After a hop, skip, and jump around the USA via the friendly skies tomorrow, I'll be back home from our national team track camp in Colorado Springs. Good time being on the track again with the ladies, of course. Great supplemental oxygen session at the Olympic Training Center, great conference calls on some really interesting topics (which reminded me how much I miss school and being immersed on a daily basis in ex phys!). Also a really empowering afternoon of Olympic Ambassador Training.
The Olympic Ambassador Training program was started for the Athens Olympics to help Olympic hopefuls ease into the technical aspects of becoming an Olympian with presentations given that include information like details of the Olympic Village, how contact with the media works (did you know there will be 20,000 official members of the media in London???), even how to correctly hold the American flag during post-event celebrations. I had a bit of a heads-up on some of the information having attended the 2007 Pan Am Games, a continental version of the Olympics held the year prior to the Games, but there was still good information to be had and it was definitely a good reminder of what it really means to be an Olympian.
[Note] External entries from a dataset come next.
theorem State.changeObjX_inv {s : State} (op : Nat) (n : Nat) (x : BitVec 64) (imm : Nat) (h0 : s.Inv) :
    (State.changeObjX s op n x imm).1.Inv := by
  unfold State.changeObjX
  try dsimp only
  repeat' (first
    | with_reducible assumption | with_reducible apply State.putCycle_inv | with_reducible apply State.setObj_inv
    | with_reducible apply State.count_inv | with_reducible apply State.typeError_inv
    | with_reducible apply foldl_inv | with_reducible apply foldl_inv2 | with_reducible apply foldl_inv1
    | with_reducible apply foldl_canon | with_reducible apply State.setRegion_inv
    | with_reducible apply State.region_inv | split | exact fun h => h | exact fun h => wf_smapAllTo h _
    | exact fun h => wf_sfilter h _ | exact fun _ => rfl | intro _ _ _ | intro _ _ | intro _ | dsimp only
    | contradiction
    | with_reducible refine inv_mk ?_ rfl rfl rfl rfl rfl rfl rfl rfl rfl rfl rfl rfl rfl rfl rfl rfl
    | with_reducible refine canon_mk ?_ rfl rfl
    | with_reducible refine inv_mk_wf ?_ rfl rfl rfl ?_ ?_ ?_ ?_ ?_ ?_ rfl ?_ rfl rfl rfl rfl rfl
    | refine wf_smapAllTo ?_ _)
theorem State.changeObjX_inv_eq {s : State} {op : Nat} {n : Nat} {x : BitVec 64} {imm : Nat} {zr} {zt : State}
    (e0 : (State.changeObjX s op n x imm) = (zt, zr)) (h0 : s.Inv) :
    zt.Inv := by
  have i := State.changeObjX_inv op n x imm h0
  rw [e0] at i
  exact i

theorem State.changeObj_inv {s : State} (op : Nat) (n : Nat) (x : BitVec 64) (imm : Nat) (h0 : s.Inv) :
    (State.changeObj s op n x imm).Inv := by
  unfold State.changeObj
  try dsimp only
  repeat' (first | with_reducible assumption | with_reducible apply State.changeObjX_inv)

theorem State.addObj_inv {s : State} (n : Nat) (v : Nat) (h0 : s.Inv) :
    (State.addObj s n v).Inv := by
  unfold State.addObj
  try dsimp only
  repeat' (first | with_reducible assumption | with_reducible apply State.changeObj_inv)

theorem State.remoteDone_inv {s : State} (opid : Nat) (dst : Nat) (obj : Nat) (op : Nat) (status : Nat)
    (segment : Nat) (h0 : s.Inv) :
    (State.remoteDone s opid dst obj op status segment).Inv := by
  unfold State.remoteDone
  split
  · exact h0
  · have h1 : (s.raise SYN_EVT.REMOTE_FAIL).Inv := State.raise_inv _ h0
    dsimp only
    generalize s.raise SYN_EVT.REMOTE_FAIL = a at h1 ⊢
    have h2 : (if a.flag SYN_CTRL.FAIL_EN = true then a.addObj (a.fld SYN_CTRL.FAIL_OBJ) 1 else a).Inv := by
      split
      · exact State.addObj_inv _ _ h1
      · exact h1
    generalize (if a.flag SYN_CTRL.FAIL_EN = true then a.addObj (a.fld SYN_CTRL.FAIL_OBJ) 1 else a) = b at h2 ⊢
    split
    · exact State.raise_inv _ (State.count_inv _ _ h2)
    · refine { h2 with failures := ?_ }
      simp only [List.length_append, List.length_singleton]; omega

theorem State.takeOpid_inv {s : State} (h0 : s.Inv) :
    (State.takeOpid s).2.Inv := by
  unfold State.takeOpid
  try dsimp only
  repeat' (first
    | with_reducible assumption | with_reducible apply foldl_inv | with_reducible apply foldl_inv2
    | with_reducible apply foldl_inv1 | with_reducible apply foldl_canon | with_reducible apply State.setRegion_inv
    | with_reducible apply State.region_inv | split | exact fun h => h | exact fun h => wf_smapAllTo h _
    | exact fun h => wf_sfilter h _ | exact fun _ => rfl | intro _ _ _ | intro _ _ | intro _ | dsimp only
    | contradiction
    | with_reducible refine inv_mk ?_ rfl rfl rfl rfl rfl rfl rfl rfl rfl rfl rfl rfl rfl rfl rfl rfl)
theorem State.takeOpid_inv_eq {s : State} {zr} {zt : State} (e0 : (State.takeOpid s) = (zr, zt)) (h0 : s.Inv) :
    zt.Inv := by
  have i := State.takeOpid_inv h0
  rw [e0] at i
  exact i

theorem State.filterCheck_inv {s : State} (src : Nat) (opid : Nat) (h0 : s.Inv) :
    (State.filterCheck s src opid).2.Inv := by
  unfold State.filterCheck
  try dsimp only
  repeat' (first
    | with_reducible assumption | with_reducible apply State.count_inv | with_reducible apply foldl_inv
    | with_reducible apply foldl_inv2 | with_reducible apply foldl_inv1 | with_reducible apply foldl_canon
    | with_reducible apply State.setRegion_inv | with_reducible apply State.region_inv | split | exact fun h => h
    | exact fun h => wf_smapAllTo h _ | exact fun h => wf_sfilter h _ | exact fun _ => rfl | intro _ _ _ | intro _ _
    | intro _ | dsimp only | contradiction
    | with_reducible refine inv_mk ?_ rfl rfl rfl rfl rfl rfl rfl rfl rfl rfl rfl rfl rfl rfl rfl rfl)
theorem State.filterCheck_inv_eq {s : State} {src : Nat} {opid : Nat} {zr} {zt : State}
    (e0 : (State.filterCheck s src opid) = (zr, zt)) (h0 : s.Inv) :
    zt.Inv := by
  have i := State.filterCheck_inv src opid h0
  rw [e0] at i
  exact i

theorem State.filterRecord_inv {s : State} (src : Nat) (opid : Nat) (status : Nat) (h0 : s.Inv) :
    (State.filterRecord s src opid status).Inv := by
  unfold State.filterRecord
  try dsimp only
  repeat' (first
    | with_reducible assumption | with_reducible apply foldl_inv | with_reducible apply foldl_inv2
    | with_reducible apply foldl_inv1 | with_reducible apply foldl_canon | with_reducible apply State.setRegion_inv
    | with_reducible apply State.region_inv | split | exact fun h => h | exact fun h => wf_smapAllTo h _
    | exact fun h => wf_sfilter h _ | exact fun _ => rfl | intro _ _ _ | intro _ _ | intro _ | dsimp only
    | contradiction
    | with_reducible refine inv_mk ?_ rfl rfl rfl rfl rfl rfl rfl rfl rfl rfl rfl rfl rfl rfl rfl rfl)

theorem State.sendRequest_inv {s : State} (lo : Nat) (n : Nat) (who : ReqWho) (dst : Nat) (op : Nat) (lines : Nat)
    (addr : Nat) (operands : List Byte) (data : List (Bool × List Byte)) (h0 : s.Inv) :
    OptInv (State.sendRequest s lo n who dst op lines addr operands data) := by
  unfold State.sendRequest
  try dsimp only
  repeat' (first
    | with_reducible assumption | with_reducible apply State.takeOpid_inv
    | refine State.takeOpid_inv_eq (by assumption) ?_ | with_reducible apply State.sendMessage_inv
    | with_reducible apply foldl_inv | with_reducible apply foldl_inv2 | with_reducible apply foldl_inv1
    | with_reducible apply foldl_canon | with_reducible apply State.setRegion_inv
    | with_reducible apply State.region_inv | with_reducible apply optInv_none | with_reducible apply optInv_some
    | with_reducible apply optInv2_none | with_reducible apply optInv2_some | with_reducible apply optInv2_some'
    | with_reducible apply optInv1_none | with_reducible apply optInv1_some | split | exact fun h => h
    | exact fun h => wf_smapAllTo h _ | exact fun h => wf_sfilter h _ | exact fun _ => rfl | intro _ _ _ | intro _ _
    | intro _ | dsimp only | contradiction
    | with_reducible refine inv_mk ?_ rfl rfl rfl rfl rfl rfl rfl rfl rfl rfl rfl rfl rfl rfl rfl rfl)
theorem State.sendRequest_inv_eq {s : State} {lo : Nat} {n : Nat} {who : ReqWho} {dst : Nat} {op : Nat} {lines : Nat}
    {addr : Nat} {operands : List Byte} {data : List (Bool × List Byte)} {zt : State}
    (e0 : (State.sendRequest s lo n who dst op lines addr operands data) = some zt) (h0 : s.Inv) :
    zt.Inv := State.sendRequest_inv lo n who dst op lines addr operands data h0 _ e0

theorem State.resend_inv {s : State} (n : Nat) (h0 : s.Inv) :
    (State.resend s n).Inv := by
  unfold State.resend
  try dsimp only
  repeat' (first
    | with_reducible assumption | with_reducible apply State.sendMessage_inv | with_reducible apply foldl_inv
    | with_reducible apply foldl_inv2 | with_reducible apply foldl_inv1 | with_reducible apply foldl_canon
    | with_reducible apply State.setRegion_inv | with_reducible apply State.region_inv | split | exact fun h => h
    | exact fun h => wf_smapAllTo h _ | exact fun h => wf_sfilter h _ | exact fun _ => rfl | intro _ _ _ | intro _ _
    | intro _ | dsimp only | contradiction
    | with_reducible refine inv_mk ?_ rfl rfl rfl rfl rfl rfl rfl rfl rfl rfl rfl rfl rfl rfl rfl rfl)

theorem State.restartReq_inv {s : State} (n : Nat) (h0 : s.Inv) :
    (State.restartReq s n).Inv := by
  unfold State.restartReq
  try dsimp only
  repeat' (first
    | with_reducible assumption | with_reducible apply foldl_inv | with_reducible apply foldl_inv2
    | with_reducible apply foldl_inv1 | with_reducible apply foldl_canon | with_reducible apply State.setRegion_inv
    | with_reducible apply State.region_inv | split | exact fun h => h | exact fun h => wf_smapAllTo h _
    | exact fun h => wf_sfilter h _ | exact fun _ => rfl | intro _ _ _ | intro _ _ | intro _ | dsimp only
    | contradiction
    | with_reducible refine inv_mk ?_ rfl rfl rfl rfl rfl rfl rfl rfl rfl rfl rfl rfl rfl rfl rfl rfl)

theorem State.closeReq_inv {s : State} (n : Nat) (h0 : s.Inv) :
    (State.closeReq s n).Inv := by
  unfold State.closeReq
  try dsimp only
  repeat' (first
    | with_reducible assumption | with_reducible apply foldl_inv | with_reducible apply foldl_inv2
    | with_reducible apply foldl_inv1 | with_reducible apply foldl_canon | with_reducible apply State.setRegion_inv
    | with_reducible apply State.region_inv | split | exact fun h => h | exact fun h => wf_smapAllTo h _
    | exact fun h => wf_sfilter h _ | exact fun _ => rfl | intro _ _ _ | intro _ _ | intro _ | dsimp only
    | contradiction
    | with_reducible refine inv_mk ?_ rfl rfl rfl rfl rfl rfl rfl rfl rfl rfl rfl rfl rfl rfl rfl rfl)

theorem State.sendSync_inv {s : State} (dst : Nat) (op : Nat) (obj : Nat) (x : BitVec 64) (imm : Nat) (segment : Nat)
    (h0 : s.Inv) :
    (State.sendSync s dst op obj x imm segment).Inv := by
  unfold State.sendSync
  try dsimp only
  repeat' (first
    | with_reducible assumption | with_reducible apply State.remoteDone_inv
    | with_reducible apply State.sendRequest_inv | refine State.sendRequest_inv_eq (by assumption) ?_
    | with_reducible apply foldl_inv | with_reducible apply foldl_inv2 | with_reducible apply foldl_inv1
    | with_reducible apply foldl_canon | with_reducible apply State.setRegion_inv
    | with_reducible apply State.region_inv | split)

theorem State.sramPut_inv {s : State} (a : Nat) (b : List Byte) (h0 : s.Inv) :
    (State.sramPut s a b).Inv := by
  unfold State.sramPut
  exact { h0 with sram := wf_swrite h0.sram _ _ }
Maybe my most poignant reminder of what it means to be an Olympian revolved around the idea of being a role model and demonstration key aspects of character. One question posed to us was if we remembered when it was that it "clicked" that what we wanted as a goal in our lives was to become an Olympian. For me, the answer was simple - the 1996 Olympics in Atlanta. When Kerri Strug landed that final routine - that was it. Overcoming the odds, accomplishing a feat that wasn't supposed to happen. Doing it for herself, her teammates, her coaches, family, friends, country, everybody along the way - amazing. What a magical year that was. So many role models for me. The US women's soccer team with that drop-to-your knees and proclaim excellence kind of win - heart. Carl Lewis and Jackie Joyner Kersee coming back for one more round - dedication (Carl Lewis' sister, Carol Lewis, an accomplished Olympian herself, was actually one of our presenters). Michael Johnson and those golden shoes - confidence. Even Muhammad Ali lighting the torch - perseverance. The chant of U-S-A - the reminder that the Olympics is the one time we can forget our differences and cheer as one. Yes, 1996 was my "click."